Despite these advancements, CSP faces major deployment challenges, including high capital costs, site-specific performance variations, integration complexity with industrial processes, and economic competition with conventional energy sources. A robust financial evaluation requires the consideration of CAPEX, OPEX, LCOE, system performance metrics, and environmental factors. However, previous studies often focus on generic evaluations, e.g., performance optimization, storage systems, and economic analysis, rather than real-world industrial case studies. These studies lack an in-depth analysis of CSP’s comparative environmental footprint, waste heat management, and the impact of CSP on energy grids, among others. Therefore, it is of huge interest to align CSP research towards this direction, tailoring decision-making frameworks for industrial needs.
This study presents an innovative methodology for CSP selection, design, and economic assessment at the Escombreras Valley industrial complex. Unlike previous studies that focus on general feasibility, this research integrates a multi-criteria decision framework tailored for real-world industrial applications. Key contributions include the following:
  • A systematic CSP technology evaluation considering environmental, technical, and economic factors.
  • Optimized system design using detailed performance simulations.
  • A financial feasibility assessment incorporating LCOE and capacity factor (CF) metrics under different operational scenarios.
  • Investigation of molten salt as an innovative HTF to enhance efficiency and storage.
  • A novel methodology to optimize storage duration, maximizing dispatchability and cost-effectiveness.
A solar field with heliostats is designed and simulated using SOLARPILOT software version 1.5.2, while the CSP plant performance is modeled in SAM (System Advisor Model) version 2024.12.12 (SSC 298). The selected CSP technology is optimized to generate 1 MW of power at the Escombreras Valley industrial complex. By introducing a storage optimization strategy and exploring advanced HTF solutions, this study provides a novel decision-making framework for CSP deployment in industrial applications, bridging the gap between technological advancements and real-world implementation.

2. Methodology

This section presents a comprehensive techno-economic decision-making framework for selecting the most suitable concentrating solar power (CSP) technology for the Escombreras Valley (Figure 4). The analysis considers four major CSP technologies: parabolic troughs, solar towers, linear Fresnel, and parabolic dishes, evaluating them based on technical, environmental, and economic criteria. The methodology follows a systematic approach, beginning with an assessment of the geographic characteristics of the available areas for CSP installation. This includes an analysis of factors such as land availability, solar irradiance, and climatic conditions.
Subsequently, an economic analysis is conducted to evaluate key financial parameters, including the total installed cost, levelized cost of energy (LCOE), project size, and storage capacity. The primary advantages and disadvantages of each CSP technology are also examined to provide a well-rounded comparison. To facilitate decision-making, a techno-economic decision matrix is applied, assigning scores to each CSP technology based on the previously defined criteria. The technology with the highest overall score is recommended for deployment in the Escombreras Valley. Following technology selection, the methodology proceeds to solar field optimization for the designated installation areas. The optimized design is then used to simulate the performance of the selected CSP technology under site-specific conditions. These simulations incorporate weather data, solar field design parameters, and different heat transfer fluids (HTFs) to assess system efficiency. Finally, comparative analysis of simulation results enables the identification of the most favorable operating conditions, ensuring optimal performance for the selected CSP technology.

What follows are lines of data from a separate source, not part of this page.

/-- R307, R308: the scrubber reads a slot: a word with a parity error is logged and, in a slot under AUTO, evicts it; a
fill that held the slot chooses again, without that slot if it had chosen it in this cycle or has yet to read its table. -/
def execCaseScrub (core cslot : Nat) (bad : Option Nat) : State → Host.Outcome State Fault Refusal :=
  run fun s =>
    let x := vget {} (s.core core).cases cslot
    match bad.or x.bad.head? with
    | none => s
    | some w =>
      if x.state = 0#2 ∨ (x.state = 1#2 ∧ x.auto = false) then s
      else
        let owner := (List.range 4).find? fun j =>
          (s.ctx (core * 4 + j)).bound && (s.ctx (core * 4 + j)).caseSlots.contains cslot
        let (who, linst) := match owner with
          | some j => (whoOf core j, (s.ctx (core * 4 + j)).linst.toNat)
          | none => (0, 0)
        let (_, s) := errorLog (core / 48) (if x.auto then 4 else 3) 3 who linst 0 s
        if x.auto = false then
          s.modCore core fun c => { c with cases := vset c.cases cslot { x with bad := if x.bad.contains w then x.bad else w :: x.bad } }
        else
          let s := evictCase core cslot s
          match owner with
          | none => s
          | some j =>
          let ck := core * 4 + j
          let k := (s.ctx ck).caseSlots.idxOf cslot
          match (s.ctx ck).r.xlQ.find? fun q => q.op = .case ∧ q.step = 1 ∧ q.slot = k with
          | none => s
          | some q =>
            let fresh := q.data.isNone ∨ q.since = s.cycle.toNat + 1
            (modCmd ck .xl q.num (fun q => { q with step := 2, excl := if fresh then some k else none }) s).modRegs ck fun r =>
              { r with caseRefill := satAdd r.caseRefill 1 }

/-- R308: a fill whose slot a scrub took is granted another one. -/
def execCaseFillRechoose (core slot num : Nat) : State → Host.Outcome State Fault Refusal :=
  run fun s =>
    let ck := core * 4 + slot
    match fillCmd ck num s with
    | none => s
    | some q =>
      if q.step ≠ 2 then s
      else
        match chooseSlot ck q.pin0.cbid (q.coord[0]?.getD 0) q.pin0.version q.excl s with
        | some (_, true) => cmdComplete ck .xl num s
        | some (k, false) => grantSlot ck k q s
        | none => grantSlot ck (q.excl.getD 0) q s

end Sys2Proof.Machine
end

2.1. Available Areas in the Escombreas Valley

Figure 5 shows the available areas in the Escombreras Valley where CSP can be installed. The site exhibits characteristic Mediterranean climate patterns with several notable features. The solar resource is exceptional, with Direct Normal Irradiance (DNI) reaching approximately 2000 kWh/m2/year, complemented by more than 300 clear-sky days annually [4,36]. The location benefits from high atmospheric transparency attributed to consistently low cloud cover. The temperature regime follows typical Mediterranean patterns, with a mean annual temperature of approximately 18 °C. Summer periods experience maximum temperatures ranging from 30 to 35 °C, while winter minimums typically remain between 5 and 10 °C, with frosty days occurring infrequently. Precipitation patterns align with Mediterranean characteristics, averaging around 300 mm annually, with predominantly dry conditions throughout the year. The rainfall distribution is notably irregular, following the typical Mediterranean precipitation regime, where most rainfall is concentrated in specific periods rather than being evenly distributed throughout the year.
Area (A1), in yellow, is characterized by its elevated terrain on a hillside. This location benefits from excellent solar exposure due to its elevation and southern orientation, making it a prime spot for capturing sunlight. The terrain is irregular, with varying elevations, which presents challenges for construction and requires careful land preparation. However, the expansive view and openness of the area provide an advantageous setting for solar energy projects. Its distance from industrial infrastructure reduces potential shading and pollution, offering a cleaner environment for solar applications. On the other hand, area (A2) in blue is located on a hillside within a more industrial setting. Its sloped terrain presents unique challenges for development, requiring innovative design solutions to accommodate the uneven ground. Despite these challenges, the site’s proximity to existing industrial facilities could offer logistical advantages, such as easier access to grid connections. The natural elevation may also provide some protection from industrial pollutants. However, potential shading from nearby structures and careful planning to manage the terrain’s irregularities are key considerations for any solar project in this area.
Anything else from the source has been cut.